Oft werden sie als „Ratten der Lüfte“bezeichnet. Und es kommt vor, dass sich Taubenzüch­ter für ihr Hobby rechtferti­gen müssen. Bauer fasziniert vor allem die große Rassenviel­falt: „Tauben sind so vielfältig wie Hunde – anerkannt sind hierzuland­e mehr als 350 Taubenrass­en, die aber alle von einer Urform, nämlich der Felsentaub­e, abstammen.“

Sehr beliebt sind beispielsw­eise die Kingtauben, die besonders schwer und von ruhigem Gemüt sind, und das Fliegen mehr oder weniger eingestell­t haben. Die Lahore ist hingegen für ihre außergewöh­nlich schöne Mantelzeic­hnung bekannt, während Trommeltau­ben, wie der Name vermuten lässt, Trommellau­te von sich geben.

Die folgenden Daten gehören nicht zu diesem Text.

theorem State.restartMarten_keeps (s : State) {μ : Nat} {σ : State} (hk : Keeps μ σ s) (hm : within?
    0x70000000000000000000000000000000000000000000000000000000000000182C10000000000000000000000000000000200000000000000000000000000004080000000000000000000000000000040800000000000000000000000000001800000000000000000000000000000000600000000000000000000000000000000210000000000000000FFFFFFFF002007FD000000000000000001FFFFFF0001300300000000000000000000000000000001000000000000000000000000000000010000000000000000000000000000010900000000000000000000000000020000000000000000000000000000000000000000000000000000000000000000000000000000000000000000000000000000000000000000000000000000000000000000000000000000000000000000000000000000000000000000000000000001000000000000000000000000000000000000000000000000000000000000004100000000000000000000000000000001000000000020000006021F0000010020000000000000000000000000000000000000000000000000000000000000000017EFE585
    μ = true) : Keeps μ σ (State.restartMarten s) := by
  refine hk.lift hm ?_
  unfold State.restartMarten
  repeat' first
    | (extract_lets +onlyGivenNames u
       first
       | (refine Keeps.cut (u := u) ?_ (fun _ => ?_); subst u; on_goal 2 => clear_value u)
       | (have h := @id (_ → _) u; clear h; subst u)
       | clear_value u)
    | with_reducible assumption
    | (simp (decide := true) (maxDischargeDepth := 200) only [↓Keeps.refl, ↓Keeps.ite, ↓Keeps.mk, ↓State.put_keeps,
      ↓State.expiry_keeps, or_true, true_or, eq_self, *]; done)
    | split

theorem execMartenHeartbeatTimeout_keeps (reloadOk : Bool) (s : State) : Ends (Keeps
    0xF0100000000000000000000000000000000000000000000000000000000000182C10000000000000000000000000000000200000000000000000000000000004080000000000000000000000000000040800000000000000000000F000001818FF100000000000000000000000000000600000000000000000000000000000000210000000000000000FFFFFFFF002007FD000000000000000001FFFFFF0001300300000000000000000000000000000001000000000000000000000000000000010000000000000000000000000001010900000000000000000000000000020000000000000000000000000000000000000000000000000000000000000000050E00000000000000000000000000000000000000000000000000000000000000000000000000000000000000000000000000000000000000000000000000000041000000000000000000000000000600010000000000000000000000000000034100000000000000000000000000000001000000000020000006021F00000100A8FFFFFFFFFFFFFFFFFFFFFFFFFFFFFFFFFFFFFFFFFFFFFFFFFFFFFFFFFF7DFFF117EFFDE7
    s) (execMartenHeartbeatTimeout reloadOk s) := by
  unfold execMartenHeartbeatTimeout
  refine Ends.next ?_
  repeat' first
    | (extract_lets +onlyGivenNames u
       first
       | (refine Keeps.cut (u := u) ?_ (fun _ => ?_); subst u; on_goal 2 => clear_value u)
       | (have h := @id (_ → _) u; clear h; subst u)
       | clear_value u)
    | with_reducible assumption
    | (simp (decide := true) (maxDischargeDepth := 200) only [↓Keeps.next, ↓Keeps.endsIte, ↓Keeps.refl, ↓Keeps.ite,
      ↓Keeps.mk, ↓State.noteFault_keeps, ↓State.inc_keeps, ↓State.systemReset_keeps, ↓State.restartMarten_keeps,
      ↓State.reloadMarten_keeps, or_true, true_or, eq_self, *]; done)
    | split

end Sys2Proof.Machine
end

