theorem State.shutdown_keeps (s : State) (f : Fn) {μ : Nat} {σ : State} (hk : Keeps μ σ s) (hm : within?
    0x390100000000000000000000000000000001000000000000000000000000000182C10000000000000000000000000000000200000000000000000000000000004080000000000000000000000000000040800000000000000000000F000001818FF100000000000000000000000000000601000000000000000000000000000000210000000000000000FFFFFFFF002007FD000000000000000001FFFFFF000130030000000000000000000000000000000100000000000000000000000000000001000000000000000000000000000101090000000000000000000000000002000000000000000000000000000000000000000000000000000000000000000000000000000000000000000000000000000000000000000000000000000000000000000000000000000000000000000000000000000000000000000000000000000000000000000000000000000000070C01000000000000000000000000000000410000000000000000000000000000000100000000002000000602000000010020FFFFFFFFFFFFFFFFFFFFFFFFFFFFFFFFFFFFFFFFFFFFFFFFFFFFFFFFFFFFFFFF1FFFFFFF
    μ = true) : Keeps μ σ (State.shutdown s f) := by
  refine hk.lift hm ?_
  unfold State.shutdown
  repeat' first
    | (extract_lets +onlyGivenNames u
       first
       | (refine Keeps.cut (u := u) ?_ (fun _ => ?_); subst u; on_goal 2 => clear_value u)
       | (have h := @id (_ → _) u; clear h; subst u)
       | clear_value u)
    | with_reducible assumption
    | (simp (decide := true) (maxDischargeDepth := 200) only [↓Keeps.refl, ↓Keeps.ite, ↓Keeps.mk, ↓State.setErr_keeps,
      ↓State.endActivities_keeps, ↓State.hoardFlush_keeps, ↓State.ledgerCopy_keeps, ↓State.probeCut_keeps,
      ↓State.powerLost_keeps, ↓State.put_keeps, or_true, true_or, eq_self, *]; done)
    | split

theorem State.restNowCmd_keeps (s : State) {μ : Nat} {σ : State} (hk : Keeps μ σ s) (hm : within? 0x80 μ = true) :
    Keeps μ σ (State.restNowCmd s) := by
  refine hk.lift hm ?_
  unfold State.restNowCmd
  repeat' first
    | (extract_lets +onlyGivenNames u
       first
       | (refine Keeps.cut (u := u) ?_ (fun _ => ?_); subst u; on_goal 2 => clear_value u)
       | (have h := @id (_ → _) u; clear h; subst u)
       | clear_value u)
    | with_reducible assumption
    | (simp (decide := true) (maxDischargeDepth := 200) only [↓Keeps.refl, ↓Keeps.ite, ↓Keeps.mk, or_true, true_or,
      eq_self, *]; done)
    | split

theorem State.resumed_keeps (s : State) {μ : Nat} {σ : State} (hk : Keeps μ σ s) (hm : within?
    0x40000000000000000000000000000600010000000000000000000000000000009100000000000000000000000000000000000000000000000000000000000000000000000000000000000000000000000000000000000000000000000000000000000080C0
    μ = true) : Keeps μ σ (State.resumed s) := by
  refine hk.lift hm ?_
  unfold State.resumed
  repeat' first
    | (extract_lets +onlyGivenNames u
       first
       | (refine Keeps.cut (u := u) ?_ (fun _ => ?_); subst u; on_goal 2 => clear_value u)
       | (have h := @id (_ → _) u; clear h; subst u)
       | clear_value u)
    | with_reducible assumption
    | (simp (decide := true) (maxDischargeDepth := 200) only [↓Keeps.refl, ↓Keeps.ite, ↓Keeps.mk, ↓State.put_keeps,
      ↓State.wake_keeps, or_true, true_or, eq_self, *]; done)
    | split

theorem execHostResume_keeps (lowUs : Nat) (s : State) : Ends (Keeps
    0x40000000000000000000000000000600010000000000000000000000000000009100000000000000000000000000000001000000000000000000000000000000000000000000000000000000000000000000000000000000000000000000000000100081E0
    s) (execHostResume lowUs s) := by
  unfold execHostResume
  refine Ends.next ?_
  repeat' first
    | (extract_lets +onlyGivenNames u
       first
       | (refine Keeps.cut (u := u) ?_ (fun _ => ?_); subst u; on_goal 2 => clear_value u)
       | (have h := @id (_ → _) u; clear h; subst u)
       | clear_value u)
    | with_reducible assumption
    | (simp (decide := true) (maxDischargeDepth := 200) only [↓Keeps.next, ↓Keeps.endsIte, ↓Keeps.refl, ↓Keeps.ite,
      ↓Keeps.mk, ↓State.put_keeps, ↓State.latchCause_keeps, ↓State.powerUp_keeps, ↓State.resumed_keeps,
      ↓State.fresh_snd, or_true, true_or, eq_self, *]; done)
    | (split <;>
        (rename_i e
         refine Keeps.cut (State.fresh_out (by with_reducible exact e) ?_ (by decide)) (fun _ => ?_) <;> clear e))
    | (with_reducible refine State.put_keeps _ _ _ ?_ (by decide))
    | (with_reducible refine State.latchCause_keeps _ _ ?_ (by decide))
    | (with_reducible refine State.powerUp_keeps _ ?_ (by decide))
    | (with_reducible refine State.resumed_keeps _ ?_ (by decide))
    | (with_reducible refine State.fresh_snd _ ?_ (by decide))
    | split

theorem State.collide_keeps (s : State) (reason : Nat) {μ : Nat} {σ : State} (hk : Keeps μ σ s) (hm : within?
    0x4000000000000000000000000000060001000000000000000000000000000000D100000000000000000000000000000000000000000000000000000000000000000000000000000000000000000000000000000000000000000000000000000000000080C0
    μ = true) : Keeps μ σ (State.collide s reason) := by
  refine hk.lift hm ?_
  unfold State.collide
  repeat' first
    | (extract_lets +onlyGivenNames u
       first
       | (refine Keeps.cut (u := u) ?_ (fun _ => ?_); subst u; on_goal 2 => clear_value u)
       | (have h := @id (_ → _) u; clear h; subst u)
       | clear_value u)
    | with_reducible assumption
    | (simp (decide := true) (maxDischargeDepth := 200) only [↓Keeps.refl, ↓Keeps.ite, ↓Keeps.mk, ↓State.put_keeps,
      ↓State.inc_keeps, ↓State.resumed_keeps, or_true, true_or, eq_self, *]; done)
    | split

theorem State.driveWake_keeps (s : State) (reason : Nat) {μ : Nat} {σ : State} (hk : Keeps μ σ s) (hm : within?
    0x8000000000000000000000000000000000000000000000000000000000000000000000000000000000000000000000000000000000000000000000000000000000000000A0
    μ = true) : Keeps μ σ (State.driveWake s reason) := by
  refine hk.lift hm ?_
  unfold State.driveWake
  repeat' first
    | (extract_lets +onlyGivenNames u
       first
       | (refine Keeps.cut (u := u) ?_ (fun _ => ?_); subst u; on_goal 2 => clear_value u)
       | (have h := @id (_ → _) u; clear h; subst u)
       | clear_value u)
    | with_reducible assumption
    | (simp (decide := true) (maxDischargeDepth := 200) only [↓Keeps.refl, ↓Keeps.ite, ↓Keeps.mk, ↓State.put_keeps,
      or_true, true_or, eq_self, *]; done)
    | split

theorem State.attempt_keeps (s : State) (reason : Nat) (lineHigh : Bool) {μ : Nat} {σ : State} (hk : Keeps μ σ s) (hm
    : within?
    0x4000000000000000000000000000060001000000000000000000000000000000D100000000000000000000000000000000000000000000000000000000000000000000000000000000000000000000000000000000000000000000000000000000000080E0
    μ = true) : Keeps μ σ (State.attempt s reason lineHigh) := by
  refine hk.lift hm ?_
  unfold State.attempt
  repeat' first
    | (extract_lets +onlyGivenNames u
       first
       | (refine Keeps.cut (u := u) ?_ (fun _ => ?_); subst u; on_goal 2 => clear_value u)
       | (have h := @id (_ → _) u; clear h; subst u)
       | clear_value u)
    | with_reducible assumption
    | (simp (decide := true) (maxDischargeDepth := 200) only [↓Keeps.refl, ↓Keeps.ite, ↓Keeps.mk,
      ↓State.driveWake_keeps, ↓State.collide_keeps, or_true, true_or, eq_self, *]; done)
    | split

theorem execRemoteWakeAttempt_keeps (reason : Nat) (lineHigh : Bool) (s : State) : Ends (Keeps
    0x4000000000000000000000000000060001000000000000000000000000000000D100000000000000000000000000000000000000000000000000000000000000000000000000000000000000000000000000000000000000000000000000000000000080E0
    s) (execRemoteWakeAttempt reason lineHigh s) := by
  unfold execRemoteWakeAttempt
  refine Ends.next ?_
  repeat' first
    | (extract_lets +onlyGivenNames u
       first
       | (refine Keeps.cut (u := u) ?_ (fun _ => ?_); subst u; on_goal 2 => clear_value u)
       | (have h := @id (_ → _) u; clear h; subst u)
       | clear_value u)
    | with_reducible assumption
    | (simp (decide := true) (maxDischargeDepth := 200) only [↓Keeps.next, ↓Keeps.endsIte, ↓Keeps.refl, ↓Keeps.ite,
      ↓Keeps.mk, ↓State.attempt_keeps, or_true, true_or, eq_self, *]; done)
    | split

theorem execRemoteWakeSample_keeps (lineHigh : Bool) (s : State) : Ends (Keeps
    0x4000000000000000000000000000060001000000000000000000000000000000D100000000000000000000000000000000000000000000000000000000000000000000000000000000000000000000000000000000000000000000000000000000000080E0
    s) (execRemoteWakeSample lineHigh s) := by
  unfold execRemoteWakeSample
  refine Ends.next ?_
  repeat' first
    | (extract_lets +onlyGivenNames u
       first
       | (refine Keeps.cut (u := u) ?_ (fun _ => ?_); subst u; on_goal 2 => clear_value u)
       | (have h := @id (_ → _) u; clear h; subst u)
       | clear_value u)
    | with_reducible assumption
    | (simp (decide := true) (maxDischargeDepth := 200) only [↓Keeps.next, ↓Keeps.endsIte, ↓Keeps.refl, ↓Keeps.ite,
      ↓Keeps.mk, ↓State.inc_keeps, ↓State.putBit_keeps, ↓State.put_keeps, ↓State.collide_keeps, or_true, true_or,
      eq_self, *]; done)
    | split

theorem execRemoteWakeRetry_keeps (lineHigh : Bool) (s : State) : Ends (Keeps
    0x4000000000000000000000000000060001000000000000000000000000000000D100000000000000000000000000000000000000000000000000000000000000000000000000000000000000000000000000000000000000000000000000000000000080E0
    s) (execRemoteWakeRetry lineHigh s) := by
  unfold execRemoteWakeRetry
  refine Ends.next ?_
  repeat' first
    | (extract_lets +onlyGivenNames u
       first
       | (refine Keeps.cut (u := u) ?_ (fun _ => ?_); subst u; on_goal 2 => clear_value u)
       | (have h := @id (_ → _) u; clear h; subst u)
       | clear_value u)
    | with_reducible assumption
    | (simp (decide := true) (maxDischargeDepth := 200) only [↓Keeps.next, ↓Keeps.endsIte, ↓Keeps.refl, ↓Keeps.ite,
      ↓Keeps.mk, ↓State.driveWake_keeps, ↓State.collide_keeps, or_true, true_or, eq_self, *]; done)
    | split

theorem execWakeNStuck_keeps (s : State) : Ends (Keeps
    0xC00000000000000000000000000000000000000000000000000000000000020000000000000000000000000000000000000000000000000000000000000000000000002081
    s) (execWakeNStuck s) := by
  unfold execWakeNStuck
  refine Ends.next ?_
  repeat' first
    | (extract_lets +onlyGivenNames u
       first
       | (refine Keeps.cut (u := u) ?_ (fun _ => ?_); subst u; on_goal 2 => clear_value u)
       | (have h := @id (_ → _) u; clear h; subst u)
       | clear_value u)
    | with_reducible assumption
    | (simp (decide := true) (maxDischargeDepth := 200) only [↓Keeps.next, ↓Keeps.endsIte, ↓Keeps.refl, ↓Keeps.ite,
      ↓Keeps.mk, ↓State.raise1_keeps, ↓State.put_keeps, or_true, true_or, eq_self, *]; done)
    | split

theorem execWakeNReleased_keeps (s : State) : Ends (Keeps
    0x4000000000000000000000000000060001000000000000000000000000000000D100000000000000000000000000000000000000000000000000000000000000000000000000000000000000000000000000000000000000000000000000000000000080E0
    s) (execWakeNReleased s) := by
  unfold execWakeNReleased
  refine Ends.next ?_
  repeat' first
    | (extract_lets +onlyGivenNames u
       first
       | (refine Keeps.cut (u := u) ?_ (fun _ => ?_); subst u; on_goal 2 => clear_value u)
       | (have h := @id (_ → _) u; clear h; subst u)
       | clear_value u)
    | with_reducible assumption
    | (simp (decide := true) (maxDischargeDepth := 200) only [↓Keeps.next, ↓Keeps.endsIte, ↓Keeps.refl, ↓Keeps.ite,
      ↓Keeps.mk, ↓State.put_keeps, ↓State.attempt_keeps, or_true, true_or, eq_self, *]; done)
    | split
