-- ==== Sys2Proof/Laws/KeepsCommands.lean ====
section
/-! SUPPORT. What each operation of Machine/Commands.lean may change, and that it keeps the canonical form. -/

set_option Elab.async false

set_option linter.unusedSimpArgs false
set_option linter.unusedTactic false
set_option linter.unreachableTactic false

namespace Sys2Proof.Machine

open R

theorem execRegisterWrite_keeps (f : Fn) (off : Nat) (v : Word) (s : State) : Ends (Keeps
    0xFFFF000039C300000000000000000000000000000003000000000000000000000000000182C1000000000000000000000000000E0003000000000000000000000000000C6081000000000000000000000000000C60810000000000000000000F000001818FF1000000000000000000000000000197C9000000000000000000000000FFFF00350000000000000000FFFFFFFF002007FD000000000000000001FFFFFF00013003000000000000000000000000000000050000000000000000000000000000065F0000000000000000000000000001BD19000000000000000000000000000240010000000000000000000000000000080100000000000000000000000000003F3F000000000000000000000000000003F8000000000000000000000000FD000000000000000000000000000000000000000000000000000000000000000000004000000000000000000000000000078C010000000000000000000000000000005100000000000000000000000000000001FFFFFFFFFFFFFFFFFFFFFFFFFFFFFFFFFFFFFFFFFFFFFFFFFFFFFFFFFFFFFFFFFFFFFFFFFFFFFFFFFFFFFFFFFFFFFFFF1FFFFFFF
    s) (execRegisterWrite f off v s) := by
  unfold execRegisterWrite
  repeat' first
    | (extract_lets +onlyGivenNames u
       first
       | (refine Keeps.cut (u := u) ?_ (fun _ => ?_); subst u; on_goal 2 => clear_value u)
       | (have h := @id (_ → _) u; clear h; subst u)
       | clear_value u)
    | with_reducible assumption
    | (simp (decide := true) (maxDischargeDepth := 200) only [↓Keeps.next, ↓Keeps.endsIte, ↓Keeps.refl, ↓Keeps.ite,
      ↓State.regAccess_keeps, ↓State.hostWrite_keeps, *]; done)
    | split

theorem execFnErrWrite_keeps (f : Fn) (v : Word) (s : State) : Ends (Keeps
    0xFFFF000039C300000000000000000000000000000003000000000000000000000000000182C1000000000000000000000000000E0003000000000000000000000000000C6081000000000000000000000000000C60810000000000000000000F000001818FF1000000000000000000000000000197C9000000000000000000000000FFFF00350000000000000000FFFFFFFF002007FD000000000000000001FFFFFF00013003000000000000000000000000000000050000000000000000000000000000065F0000000000000000000000000001BD19000000000000000000000000000240010000000000000000000000000000080100000000000000000000000000003F3F000000000000000000000000000003F8000000000000000000000000FD000000000000000000000000000000000000000000000000000000000000000000004000000000000000000000000000078C010000000000000000000000000000005100000000000000000000000000000001FFFFFFFFFFFFFFFFFFFFFFFFFFFFFFFFFFFFFFFFFFFFFFFFFFFFFFFFFFFFFFFFFFFFFFFFFFFFFFFFFFFFFFFFFFFFFFFF1FFFFFFF
    s) (execFnErrWrite f v s) := by
  unfold execFnErrWrite
  refine Ends.next ?_
  repeat' first
    | (extract_lets +onlyGivenNames u
       first
       | (refine Keeps.cut (u := u) ?_ (fun _ => ?_); subst u; on_goal 2 => clear_value u)
       | (have h := @id (_ → _) u; clear h; subst u)
       | clear_value u)
    | with_reducible assumption
    | (simp (decide := true) (maxDischargeDepth := 200) only [↓Keeps.next, ↓Keeps.endsIte, ↓Keeps.refl, ↓Keeps.ite,
      ↓Keeps.mk, ↓State.cmdWrite_keeps, or_true, true_or, eq_self, *]; done)
    | split

theorem execDepassGo_keeps (f : Fn) (s : State) : Ends (Keeps
    0xFFFF000039C300000000000000000000000000000003000000000000000000000000000182C1000000000000000000000000000E0003000000000000000000000000000C6081000000000000000000000000000C60810000000000000000000F000001818FF1000000000000000000000000000197C9000000000000000000000000FFFF00350000000000000000FFFFFFFF002007FD000000000000000001FFFFFF00013003000000000000000000000000000000050000000000000000000000000000065F0000000000000000000000000001BD19000000000000000000000000000240010000000000000000000000000000080100000000000000000000000000003F3F000000000000000000000000000003F8000000000000000000000000FD000000000000000000000000000000000000000000000000000000000000000000004000000000000000000000000000078C010000000000000000000000000000005100000000000000000000000000000001FFFFFFFFFFFFFFFFFFFFFFFFFFFFFFFFFFFFFFFFFFFFFFFFFFFFFFFFFFFFFFFFFFFFFFFFFFFFFFFFFFFFFFFFFFFFFFFF1FFFFFFF
    s) (execDepassGo f s) := by
  unfold execDepassGo
  refine Ends.next ?_
  repeat' first
    | (extract_lets +onlyGivenNames u
       first
       | (refine Keeps.cut (u := u) ?_ (fun _ => ?_); subst u; on_goal 2 => clear_value u)
       | (have h := @id (_ → _) u; clear h; subst u)
       | clear_value u)
    | with_reducible assumption
    | (simp (decide := true) (maxDischargeDepth := 200) only [↓Keeps.next, ↓Keeps.endsIte, ↓Keeps.refl, ↓Keeps.ite,
      ↓Keeps.mk, ↓State.cmdWrite_keeps, or_true, true_or, eq_self, *]; done)
    | split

Wer sich Tauben anschaffen möchte, sollte sich zuerst überlegen, ob er Rassetaube­n oder Brieftaube­n halten möchte, sagt Christoph Schulte vom Verband Deutscher Brieftaube­nzüchter in Essen. „Das ist ein großer Unterschie­d: Bei Brieftaube­n spielen Orientieru­ngsfähigke­it und Schnelligk­eit eine wichtige Rolle. Bei Rassetaube­n wird mehr auf das Erscheinun­gsbild geachtet.“

Auf jeden Fall sollte man Kontakt zu erfahrenen Taubenzüch­tern suchen, die bei der Auswahl beraten, rät Schulte. „Bei Brieftaube­nzüchtern ist es zudem üblich, dass sie Anfängern Tauben schenken.“Die empfohlene Anzahl der Tauben und die Größe des Taubenschl­ags hängen von der Rasse ab, sagt Rolf Graf. Er ist Vorsitzend­er des Landesverb­ands der Rassegeflü­gelzüchter Berlin und Brandenbur­g. „Tauben hält man am besten paarweise. Was den Platz betrifft, gilt allgemein, dass für drei bis sechs Tauben – je nach Rassengröß­e – etwa ein Kubikmeter Raum je Paar vorhanden sein sollte.“

Schutz vor Zugluft

Außerdem muss der Taubenschl­ag gut belüftet sein, aber trotzdem Schutz vor Zugluft bieten. „Mittlerwei­le gibt es Zimmereien, die fertige Taubenschl­äge in Systembauw­eise anbieten“, sagt Graf.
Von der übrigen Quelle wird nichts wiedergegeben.